The MemGPT paper introduced the term "virtual context management" and is among the most cited works on LLM agent memory, helping popularize the framing of an "LLM operating system." Its core claim is that an LLM can be prompted to manage its own context the way an operating system manages physical memory, paging important information in and evicting less relevant information out, which lets agents sustain coherent conversations and reason over documents that far exceed the underlying model's native context length [1].

## What is MemGPT?

MemGPT is a memory architecture and agent framework that enables [large language models](/wiki/large_language_model) to maintain persistent, long-term memory beyond the limits of their context window. It was presented in the paper "MemGPT: Towards LLMs as Operating Systems" by Charles Packer, Sarah Wooders, Kevin Lin, Vivian Fang, Shishir G. Patil, Ion Stoica, and Joseph E. Gonzalez of UC Berkeley, posted to arXiv (2310.08560) on October 12, 2023 and revised in February 2024 [1].

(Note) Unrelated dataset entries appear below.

-- ==== Sys2Proof/Syntax.lean ====
section
/-! DEFINITION. The commands of the block, one constructor for each row of the table, and the operands they carry:
what a host writes, what a Lace peer sends and what the board shows. -/

namespace Sys2Proof

/-- The two host interfaces (R125). -/
inductive Iface where
  | twb0 | spi
  deriving DecidableEq, Repr

/-- The sources of update commands (R583). -/
inductive Src where
  | twb0 | spi | parent
  deriving DecidableEq, Repr

/-- The level of a FIN input (R259): low, high, or between the thresholds. -/
inductive FinLvl where
  | low | high | mid
  deriving DecidableEq, Repr

/-- What isolates a lane before its word reaches a voter (R286). -/
inductive CheckKind where
  | memory | checker | regulator
  deriving DecidableEq, Repr

/-- The clock sources that are counted against each other (R300). -/
inductive ClkSrc where
  | xtal | rc | wdosc
  deriving DecidableEq, Repr

/-- The supplies watched under R309. -/
inductive Supply where
  | vdrv | buck (n : Fin 8) | ldo (n : Fin 8)
  deriving DecidableEq, Repr

/-- The packet error check of a TWB0 transaction (R544). -/
inductive Pec where
  | absent | good | bad
  deriving DecidableEq, Repr

/-- A PMBus read or write of a byte or word command (R546). -/
inductive PmTx where
  | read
  | write (v : Nat) (pec : Pec)
  deriving DecidableEq, Repr

/-- How the copy of R587 ends: good, or a failed read-back of NOR copy A or B. -/
inductive CopyFail where
  | none | copyA | copyB
  deriving DecidableEq, Repr

/-- Instructions of the test access port (R321). -/
inductive TapCode where
  | bypass | idcode | samplePreload | extest | otherPinDriving | other
  deriving DecidableEq, Repr

/-- Four 32-bit words: a request (R86), a completion (R112) or a ledger entry (R31). -/
structure Words4 where
  w0 : Word
  w1 : Word
  w2 : Word
  w3 : Word
  deriving DecidableEq, Repr

/-- The supply voltages at a moment, in mV (R251, R253). -/
structure SupplyMv where
  vinA : Nat
  vinB : Nat
  vhold : Nat
  ka : Nat
  deriving DecidableEq, Repr

/-- How long a warm start takes (R334): its length in core cycles from the trigger to step 6. -/
structure WarmIn where
  len : Nat
  deriving DecidableEq, Repr

/-- What the board and the two NOR copies show during a cold start (R322 to R330, R540, R595). -/
structure StartEnv where
  /-- Results of the mask ROM check of step 2 and of its one repeat (R327). -/
  rom1 : Bool
  rom2 : Bool
  /-- Lane self-test results, one row of three lanes per attempt (R326). -/
  bist : List (BitVec 3)
  /-- A serial NOR flash with the parameter table of R596 answers. -/
  norFound : Bool
  /-- The bytes of copy A and copy B (R595). -/
  copyA : List Byte
  copyB : List Byte
  /-- Codes of ADDR0 and ADDR1 (R540). -/
  addr0 : Fin 3
  addr1 : Fin 3
  /-- A 25 MHz clock is seen, and PLL A has held lock for 1 ms at step 13 (R325). -/
  xtal : Bool
  pllA : Bool
  /-- Slice calibrations of step 13: offset and gain per slice 0 to 16 (R403). -/
  cals : List (Int × Nat)
  /-- VOUT_MODE of the foreign items, index 16 d + i (R396). -/
  vmodes : List (Nat × Byte)
  /-- A HELLO with TAKEOVER was received before the first committed epoch (R387). -/
  takeoverHello : Bool
  /-- Supply levels, pack presence and the clock bits at the first committed epoch (R25, R442). -/
  mv : SupplyMv
  packPresent : Bool
  /-- PACK_ID in mV at the start (R482, R486). -/
  packIdMv : Nat
  /-- The check codes of the learned metering values and of the gauge's saved content pass (R420, R485). -/
  learnedOk : Bool
  gaugeOk : Bool
  /-- Time from the trigger to step 14, µs (GLB_START_T). -/
  startUs : Nat
  deriving DecidableEq, Repr

/-- What one loop sample brings (R180 to R182, R187, R191, R196). -/
structure LoopIn where
  /-- V_sense at each of the 2^k conversions, in µV, oldest first (R180, R181). -/
  senses : List Nat
  /-- Currents in mA at which the rail's phases, or its buck, ended their high-side pulses since the previous sample (R138,
  R191). -/
  peaks : List Int
  deriving DecidableEq, Repr

/-- A raw temperature input as its converter delivers it (R424). -/
inductive SensorRaw where
  /-- Die sensor: temperature in m°C. -/
  | milliC (t : Int)
  /-- TMON of a phase: its voltage in µV (R131). -/
  | tmon (uv : Int)
  /-- NTC: the ratio that the thermal sequencer's last result gave, or the charger's conversion of PACK_NTC. -/
  | ratio
  deriving DecidableEq, Repr

/-- What the pins and the PWM of one phase bring to a current sample (R130, R138, R167, R177). -/
structure PhaseIn where
  /-- Current into PHnn_IMON in nA. -/
  imon : Int
  /-- Currents in mA at which the high-side pulses of the switching cycles since the previous sample ended, oldest first
  (R138). -/
  cycles : List Int
  deriving DecidableEq, Repr

/-- Input voltages of the source selection in mV, and the filters of R444. -/
structure SourceMeas where
  solar : Nat
  net : Nat
  /-- SOLAR has been inside its window for 100 ms without interruption. -/
  solarHeld : Bool
  deriving DecidableEq, Repr

/-- HELLO payload (R355). -/
structure Hello where
  role : Fin 16
  eyelet : Fin 16
  hop : Byte
  offer : Bool
  takeover : Bool
  epochLen : Nat
  uid : BitVec 64
  rootUid : BitVec 64
  stamp : BitVec 16
  echo : BitVec 16
  turn : BitVec 16
  epoch : BitVec 48
  deriving DecidableEq, Repr

/-- JOIN_REQ and JOIN_GRANT payload (R357). -/
structure Join where
  uid : BitVec 64
  slot : Fin 64
  /-- GLB_ROLE in a request, refusal cause in a grant. -/
  role : Fin 16
  epoch : BitVec 48
  deriving DecidableEq, Repr

/-- The fixed part of an epoch marker (R357, R361). -/
structure Marker where
  epoch : BitVec 48
  countdown : BitVec 16
  jump : Bool
  ddiv : Fin 8
  takeover : Bool
  /-- Symbol 10, the CRC-8 over symbols 1 to 9 (R357). -/
  crc : Byte
  deriving DecidableEq, Repr

/-- DELTA payload: epoch of the set, its bits, and (local index, entry) records (R357). -/
structure DeltaFrame where
  epoch : BitVec 48
  last : Bool
  full : Bool
  parked : Bool
  recs : List (Fin 2048 × Words4)
  deriving DecidableEq, Repr

/-- MIRROR payload (R357): entries by endpoint ID, or slot-table records (slot, presentation, identity). -/
structure MirrorFrame where
  epoch : BitVec 48
  last : Bool
  recs : List (Fin 131072 × Words4)
  slots : List (Fin 64 × Fin 3 × BitVec 64)
  deriving DecidableEq, Repr

/-- BULK payload (R357). -/
structure BulkFrame where
  kind : Fin 8
  ofs : Nat
  data : List Byte
  deriving DecidableEq, Repr

/-- The frame types that a relay forwards (R354, R360). -/
inductive FrameKind where
  | joinReq | joinGrant | leave | lost | op | cpl | delta | mirror | bulk
  deriving DecidableEq, Repr

/-- A frame that is not addressed to this unit's slot (R352, R360). -/
structure Frame where
  kind : FrameKind
  dst : Fin 64
  src : Fin 64
  /-- OTAG of an OP or CPL (R357). -/
  otag : BitVec 10
  /-- Slot granted, of a JOIN_GRANT. -/
  slot : Fin 64
  payload : List Byte
  /-- NOSLOT of the header: the sender holds no slot yet (R352). -/
  noSlot : Bool := false
  deriving DecidableEq, Repr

The paper frames the technique explicitly in operating-system terms. As the authors put it: "we propose virtual context management, a technique drawing inspiration from hierarchical memory systems in traditional operating systems that provide the appearance of large memory resources through data movement between fast and slow memory" [1]. In this analogy the LLM plays the role of the CPU, the context window is fast main memory, and external stores are slow disk, with the model itself directing the data movement.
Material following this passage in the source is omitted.